» WORK REQUEST: Scan the records below for the line with "v).ch = s.ch := rfl" and the line with "v).prepared = s.prepared := rfl". Repeat those two lines and every line between them exactly, and nothing else.

» DATA EXTRACT:
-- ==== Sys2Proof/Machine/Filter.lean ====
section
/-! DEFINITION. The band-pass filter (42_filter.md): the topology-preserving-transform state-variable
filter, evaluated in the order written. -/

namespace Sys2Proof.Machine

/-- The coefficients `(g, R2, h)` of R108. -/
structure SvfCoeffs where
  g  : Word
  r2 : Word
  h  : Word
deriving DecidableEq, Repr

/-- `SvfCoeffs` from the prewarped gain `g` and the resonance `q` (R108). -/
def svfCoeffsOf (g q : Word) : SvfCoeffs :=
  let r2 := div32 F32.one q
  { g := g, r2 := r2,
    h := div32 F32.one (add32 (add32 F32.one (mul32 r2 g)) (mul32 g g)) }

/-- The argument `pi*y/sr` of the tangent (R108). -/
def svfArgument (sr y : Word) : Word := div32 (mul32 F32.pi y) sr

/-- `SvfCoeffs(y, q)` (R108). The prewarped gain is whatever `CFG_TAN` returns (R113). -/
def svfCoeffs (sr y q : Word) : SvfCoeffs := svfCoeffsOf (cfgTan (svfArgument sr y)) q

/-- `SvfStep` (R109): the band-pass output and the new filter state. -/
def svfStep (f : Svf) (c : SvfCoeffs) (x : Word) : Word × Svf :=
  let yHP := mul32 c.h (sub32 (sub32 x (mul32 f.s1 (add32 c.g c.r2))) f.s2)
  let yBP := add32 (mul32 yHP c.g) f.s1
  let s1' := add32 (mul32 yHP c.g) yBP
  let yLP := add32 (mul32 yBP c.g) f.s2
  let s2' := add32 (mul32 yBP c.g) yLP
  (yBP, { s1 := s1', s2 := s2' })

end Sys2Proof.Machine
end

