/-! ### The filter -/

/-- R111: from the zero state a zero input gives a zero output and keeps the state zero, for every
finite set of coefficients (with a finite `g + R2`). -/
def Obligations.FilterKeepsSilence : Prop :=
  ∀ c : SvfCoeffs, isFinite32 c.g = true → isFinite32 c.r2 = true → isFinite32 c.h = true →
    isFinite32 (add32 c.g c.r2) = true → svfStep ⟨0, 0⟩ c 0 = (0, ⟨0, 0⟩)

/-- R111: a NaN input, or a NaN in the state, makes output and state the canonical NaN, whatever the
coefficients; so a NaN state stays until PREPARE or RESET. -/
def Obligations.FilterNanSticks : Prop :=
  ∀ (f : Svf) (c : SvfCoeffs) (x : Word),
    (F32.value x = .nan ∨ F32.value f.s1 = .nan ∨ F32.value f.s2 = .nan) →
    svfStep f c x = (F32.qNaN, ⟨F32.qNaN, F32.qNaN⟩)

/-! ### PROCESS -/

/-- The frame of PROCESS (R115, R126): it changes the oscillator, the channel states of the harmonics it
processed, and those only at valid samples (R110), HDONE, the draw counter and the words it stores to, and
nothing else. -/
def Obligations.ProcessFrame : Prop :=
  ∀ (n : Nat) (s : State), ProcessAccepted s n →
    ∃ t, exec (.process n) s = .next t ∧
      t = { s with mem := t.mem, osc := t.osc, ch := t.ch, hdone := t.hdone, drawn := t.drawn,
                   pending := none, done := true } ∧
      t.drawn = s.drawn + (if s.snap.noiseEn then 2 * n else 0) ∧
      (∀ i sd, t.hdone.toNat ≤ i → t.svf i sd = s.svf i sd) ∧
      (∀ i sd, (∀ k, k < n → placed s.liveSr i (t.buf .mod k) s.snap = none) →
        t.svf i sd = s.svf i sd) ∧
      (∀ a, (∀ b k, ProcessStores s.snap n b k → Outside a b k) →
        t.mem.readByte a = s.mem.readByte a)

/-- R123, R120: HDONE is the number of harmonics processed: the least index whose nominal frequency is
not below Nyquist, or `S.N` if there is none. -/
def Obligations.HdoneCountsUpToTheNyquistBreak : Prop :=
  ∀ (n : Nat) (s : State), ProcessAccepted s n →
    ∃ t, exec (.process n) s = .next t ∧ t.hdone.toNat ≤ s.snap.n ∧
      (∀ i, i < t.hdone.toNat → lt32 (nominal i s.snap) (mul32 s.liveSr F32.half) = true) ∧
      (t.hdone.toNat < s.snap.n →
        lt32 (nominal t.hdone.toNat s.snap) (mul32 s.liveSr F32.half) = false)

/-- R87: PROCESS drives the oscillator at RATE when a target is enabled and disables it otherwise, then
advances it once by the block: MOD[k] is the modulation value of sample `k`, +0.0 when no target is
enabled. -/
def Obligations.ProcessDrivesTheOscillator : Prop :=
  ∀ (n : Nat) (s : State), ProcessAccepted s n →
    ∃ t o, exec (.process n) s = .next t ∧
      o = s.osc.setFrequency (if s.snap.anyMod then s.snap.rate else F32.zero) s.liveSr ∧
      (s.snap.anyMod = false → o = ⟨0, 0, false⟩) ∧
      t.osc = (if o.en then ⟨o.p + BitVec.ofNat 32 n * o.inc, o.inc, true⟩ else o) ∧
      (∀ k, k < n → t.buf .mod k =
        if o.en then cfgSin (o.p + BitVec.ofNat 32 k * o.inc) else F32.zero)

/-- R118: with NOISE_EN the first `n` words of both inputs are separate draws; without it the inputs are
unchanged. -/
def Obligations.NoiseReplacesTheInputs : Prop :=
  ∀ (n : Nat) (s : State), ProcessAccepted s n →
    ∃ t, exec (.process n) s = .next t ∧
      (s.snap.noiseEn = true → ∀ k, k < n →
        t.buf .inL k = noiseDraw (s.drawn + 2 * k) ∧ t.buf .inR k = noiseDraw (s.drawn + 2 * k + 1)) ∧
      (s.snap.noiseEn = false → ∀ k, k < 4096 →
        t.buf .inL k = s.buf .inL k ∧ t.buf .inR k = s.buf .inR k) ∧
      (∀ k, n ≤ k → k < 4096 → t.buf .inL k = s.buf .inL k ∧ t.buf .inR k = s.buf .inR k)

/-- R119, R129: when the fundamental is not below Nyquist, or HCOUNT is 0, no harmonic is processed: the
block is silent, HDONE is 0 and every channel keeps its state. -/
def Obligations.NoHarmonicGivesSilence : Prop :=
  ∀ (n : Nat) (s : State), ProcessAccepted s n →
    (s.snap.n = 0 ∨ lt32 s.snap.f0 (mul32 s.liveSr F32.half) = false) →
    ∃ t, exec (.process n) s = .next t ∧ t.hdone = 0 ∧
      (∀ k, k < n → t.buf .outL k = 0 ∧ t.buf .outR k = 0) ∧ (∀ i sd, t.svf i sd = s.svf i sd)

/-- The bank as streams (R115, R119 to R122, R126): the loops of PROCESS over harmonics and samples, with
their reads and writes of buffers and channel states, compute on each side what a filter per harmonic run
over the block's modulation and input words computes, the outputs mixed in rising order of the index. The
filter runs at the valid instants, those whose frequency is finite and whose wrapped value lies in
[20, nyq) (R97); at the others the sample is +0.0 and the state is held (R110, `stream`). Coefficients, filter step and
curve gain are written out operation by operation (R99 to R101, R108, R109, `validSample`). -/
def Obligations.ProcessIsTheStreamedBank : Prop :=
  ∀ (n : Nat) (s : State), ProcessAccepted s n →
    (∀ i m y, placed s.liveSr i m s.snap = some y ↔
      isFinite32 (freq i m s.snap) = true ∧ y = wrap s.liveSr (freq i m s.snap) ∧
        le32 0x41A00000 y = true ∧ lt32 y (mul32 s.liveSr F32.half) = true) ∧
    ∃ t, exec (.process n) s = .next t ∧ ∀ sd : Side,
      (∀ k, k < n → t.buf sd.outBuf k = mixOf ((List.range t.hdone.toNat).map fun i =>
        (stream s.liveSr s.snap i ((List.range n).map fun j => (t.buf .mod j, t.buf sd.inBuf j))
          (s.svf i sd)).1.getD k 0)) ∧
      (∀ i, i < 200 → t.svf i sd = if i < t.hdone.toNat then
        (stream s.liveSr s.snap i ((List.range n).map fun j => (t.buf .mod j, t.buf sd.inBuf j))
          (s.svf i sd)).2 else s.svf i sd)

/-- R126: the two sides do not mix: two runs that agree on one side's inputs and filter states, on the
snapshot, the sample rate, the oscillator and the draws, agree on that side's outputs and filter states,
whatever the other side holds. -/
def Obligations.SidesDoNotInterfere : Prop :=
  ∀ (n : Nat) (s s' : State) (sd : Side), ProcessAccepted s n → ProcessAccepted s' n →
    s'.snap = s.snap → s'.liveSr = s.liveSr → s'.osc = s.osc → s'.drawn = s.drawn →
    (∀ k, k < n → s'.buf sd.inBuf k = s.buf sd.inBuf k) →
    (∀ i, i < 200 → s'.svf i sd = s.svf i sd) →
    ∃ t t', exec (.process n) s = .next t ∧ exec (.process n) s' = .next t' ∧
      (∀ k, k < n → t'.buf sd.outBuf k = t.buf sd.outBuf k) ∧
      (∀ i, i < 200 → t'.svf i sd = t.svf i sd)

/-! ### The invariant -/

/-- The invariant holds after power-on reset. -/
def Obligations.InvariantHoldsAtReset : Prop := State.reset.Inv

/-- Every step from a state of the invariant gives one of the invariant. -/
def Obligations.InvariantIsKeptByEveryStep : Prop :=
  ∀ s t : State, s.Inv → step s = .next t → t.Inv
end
...
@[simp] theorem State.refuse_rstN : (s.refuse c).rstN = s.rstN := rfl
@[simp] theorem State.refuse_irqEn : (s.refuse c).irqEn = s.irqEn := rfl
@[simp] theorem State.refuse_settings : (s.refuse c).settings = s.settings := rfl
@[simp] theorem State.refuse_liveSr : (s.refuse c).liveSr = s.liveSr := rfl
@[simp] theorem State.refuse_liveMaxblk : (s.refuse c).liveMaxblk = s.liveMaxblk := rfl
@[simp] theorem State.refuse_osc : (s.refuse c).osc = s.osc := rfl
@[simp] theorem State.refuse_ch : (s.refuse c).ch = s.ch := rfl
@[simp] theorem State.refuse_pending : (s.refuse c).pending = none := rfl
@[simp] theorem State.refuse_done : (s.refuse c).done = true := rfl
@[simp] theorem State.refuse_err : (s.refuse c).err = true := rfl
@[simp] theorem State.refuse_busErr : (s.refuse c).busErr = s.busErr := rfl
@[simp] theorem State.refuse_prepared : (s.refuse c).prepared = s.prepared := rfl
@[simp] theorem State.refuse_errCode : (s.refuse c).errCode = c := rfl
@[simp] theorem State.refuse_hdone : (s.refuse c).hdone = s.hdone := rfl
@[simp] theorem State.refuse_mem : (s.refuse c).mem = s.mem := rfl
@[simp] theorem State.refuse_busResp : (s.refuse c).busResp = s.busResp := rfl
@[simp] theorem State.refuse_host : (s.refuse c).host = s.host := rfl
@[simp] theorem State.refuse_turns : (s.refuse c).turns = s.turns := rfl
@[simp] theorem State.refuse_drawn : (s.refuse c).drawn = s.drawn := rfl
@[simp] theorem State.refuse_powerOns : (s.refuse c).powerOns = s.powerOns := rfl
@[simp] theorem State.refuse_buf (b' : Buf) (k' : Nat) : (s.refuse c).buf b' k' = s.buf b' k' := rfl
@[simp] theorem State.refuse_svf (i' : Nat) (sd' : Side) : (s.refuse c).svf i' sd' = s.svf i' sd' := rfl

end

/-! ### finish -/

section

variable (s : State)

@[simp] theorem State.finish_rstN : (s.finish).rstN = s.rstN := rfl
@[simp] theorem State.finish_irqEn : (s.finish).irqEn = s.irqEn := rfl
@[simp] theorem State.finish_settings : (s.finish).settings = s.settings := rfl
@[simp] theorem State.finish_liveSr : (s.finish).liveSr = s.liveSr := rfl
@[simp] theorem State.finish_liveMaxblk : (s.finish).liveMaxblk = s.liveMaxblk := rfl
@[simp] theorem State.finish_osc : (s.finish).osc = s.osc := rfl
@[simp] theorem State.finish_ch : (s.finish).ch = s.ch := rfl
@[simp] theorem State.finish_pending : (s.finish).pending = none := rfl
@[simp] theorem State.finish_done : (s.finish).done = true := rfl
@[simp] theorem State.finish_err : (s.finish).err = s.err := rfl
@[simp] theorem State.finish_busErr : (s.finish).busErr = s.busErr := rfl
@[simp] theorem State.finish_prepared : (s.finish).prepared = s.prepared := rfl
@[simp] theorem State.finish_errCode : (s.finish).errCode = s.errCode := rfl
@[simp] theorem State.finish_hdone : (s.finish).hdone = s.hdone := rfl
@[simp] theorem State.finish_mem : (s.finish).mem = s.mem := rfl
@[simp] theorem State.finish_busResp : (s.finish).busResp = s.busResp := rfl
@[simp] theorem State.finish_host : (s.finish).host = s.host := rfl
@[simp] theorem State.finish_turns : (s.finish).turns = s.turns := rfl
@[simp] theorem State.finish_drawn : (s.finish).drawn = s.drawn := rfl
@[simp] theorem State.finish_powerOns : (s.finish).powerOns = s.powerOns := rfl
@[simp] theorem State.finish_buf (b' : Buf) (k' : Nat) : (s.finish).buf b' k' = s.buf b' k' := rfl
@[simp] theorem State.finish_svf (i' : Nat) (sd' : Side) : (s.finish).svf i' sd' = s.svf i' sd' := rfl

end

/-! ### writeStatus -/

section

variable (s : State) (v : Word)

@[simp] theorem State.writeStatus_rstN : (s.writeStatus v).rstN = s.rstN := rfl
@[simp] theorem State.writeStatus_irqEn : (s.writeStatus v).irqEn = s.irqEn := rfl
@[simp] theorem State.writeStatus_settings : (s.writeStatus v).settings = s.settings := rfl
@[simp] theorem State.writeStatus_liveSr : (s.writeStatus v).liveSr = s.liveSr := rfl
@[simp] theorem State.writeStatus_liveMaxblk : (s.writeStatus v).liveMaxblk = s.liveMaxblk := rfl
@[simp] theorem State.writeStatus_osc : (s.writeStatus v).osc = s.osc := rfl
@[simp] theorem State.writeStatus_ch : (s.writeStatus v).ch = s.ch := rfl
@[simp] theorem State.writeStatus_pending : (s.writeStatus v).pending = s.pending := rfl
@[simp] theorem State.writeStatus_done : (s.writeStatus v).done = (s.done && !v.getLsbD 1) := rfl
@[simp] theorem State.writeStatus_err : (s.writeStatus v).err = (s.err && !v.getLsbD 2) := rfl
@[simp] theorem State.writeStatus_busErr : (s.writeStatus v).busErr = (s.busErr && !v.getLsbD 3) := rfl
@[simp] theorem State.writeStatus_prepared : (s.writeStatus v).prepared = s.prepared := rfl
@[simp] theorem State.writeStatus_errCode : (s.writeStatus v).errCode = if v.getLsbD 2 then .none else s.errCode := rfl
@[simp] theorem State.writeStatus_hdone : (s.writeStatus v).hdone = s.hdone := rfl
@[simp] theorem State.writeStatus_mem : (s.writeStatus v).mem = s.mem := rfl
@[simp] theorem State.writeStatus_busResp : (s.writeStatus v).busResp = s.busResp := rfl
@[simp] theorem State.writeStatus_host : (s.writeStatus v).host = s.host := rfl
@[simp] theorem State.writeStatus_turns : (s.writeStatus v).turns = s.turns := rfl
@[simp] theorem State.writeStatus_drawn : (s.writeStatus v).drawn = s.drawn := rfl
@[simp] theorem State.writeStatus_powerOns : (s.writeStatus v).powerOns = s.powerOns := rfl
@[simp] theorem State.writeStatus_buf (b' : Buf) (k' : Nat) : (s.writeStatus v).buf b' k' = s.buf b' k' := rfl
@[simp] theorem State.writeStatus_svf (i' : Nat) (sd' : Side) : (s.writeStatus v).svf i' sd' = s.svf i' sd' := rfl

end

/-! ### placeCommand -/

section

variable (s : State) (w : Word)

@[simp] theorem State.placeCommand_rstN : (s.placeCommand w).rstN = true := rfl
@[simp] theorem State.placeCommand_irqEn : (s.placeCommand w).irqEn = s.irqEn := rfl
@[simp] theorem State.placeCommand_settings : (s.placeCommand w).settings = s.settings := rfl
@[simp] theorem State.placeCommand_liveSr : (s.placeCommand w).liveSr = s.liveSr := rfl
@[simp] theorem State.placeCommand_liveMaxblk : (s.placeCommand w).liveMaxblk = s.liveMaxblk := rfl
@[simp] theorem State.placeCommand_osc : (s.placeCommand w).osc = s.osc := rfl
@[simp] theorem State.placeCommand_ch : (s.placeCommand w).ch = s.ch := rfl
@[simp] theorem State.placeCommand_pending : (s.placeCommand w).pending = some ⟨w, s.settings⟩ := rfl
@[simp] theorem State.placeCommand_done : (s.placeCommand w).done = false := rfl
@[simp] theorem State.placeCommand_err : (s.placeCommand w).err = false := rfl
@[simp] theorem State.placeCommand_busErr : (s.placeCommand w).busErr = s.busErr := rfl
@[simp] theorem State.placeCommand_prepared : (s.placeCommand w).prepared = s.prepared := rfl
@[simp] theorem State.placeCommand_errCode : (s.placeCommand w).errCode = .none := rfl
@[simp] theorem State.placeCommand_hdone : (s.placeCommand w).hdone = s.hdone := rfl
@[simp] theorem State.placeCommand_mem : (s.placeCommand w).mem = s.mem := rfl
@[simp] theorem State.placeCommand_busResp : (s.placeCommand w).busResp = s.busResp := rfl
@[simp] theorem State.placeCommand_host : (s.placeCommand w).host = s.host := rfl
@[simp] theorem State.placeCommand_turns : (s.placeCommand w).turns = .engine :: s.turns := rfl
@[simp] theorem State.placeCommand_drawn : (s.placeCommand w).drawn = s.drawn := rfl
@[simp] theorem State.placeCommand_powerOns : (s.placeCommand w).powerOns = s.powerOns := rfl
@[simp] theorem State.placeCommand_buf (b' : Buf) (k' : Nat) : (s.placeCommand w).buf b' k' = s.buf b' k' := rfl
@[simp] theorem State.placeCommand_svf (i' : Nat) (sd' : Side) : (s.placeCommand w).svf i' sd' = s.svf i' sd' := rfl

» OUTPUT OF THE EXERCISE:
@[simp] theorem State.writeStatus_ch : (s.writeStatus v).ch = s.ch := rfl
@[simp] theorem State.writeStatus_pending : (s.writeStatus v).pending = s.pending := rfl
@[simp] theorem State.writeStatus_done : (s.writeStatus v).done = (s.done && !v.getLsbD 1) := rfl
@[simp] theorem State.writeStatus_err : (s.writeStatus v).err = (s.err && !v.getLsbD 2) := rfl
@[simp] theorem State.writeStatus_busErr : (s.writeStatus v).busErr = (s.busErr && !v.getLsbD 3) := rfl
@[simp] theorem State.writeStatus_prepared : (s.writeStatus v).prepared = s.prepared := rfl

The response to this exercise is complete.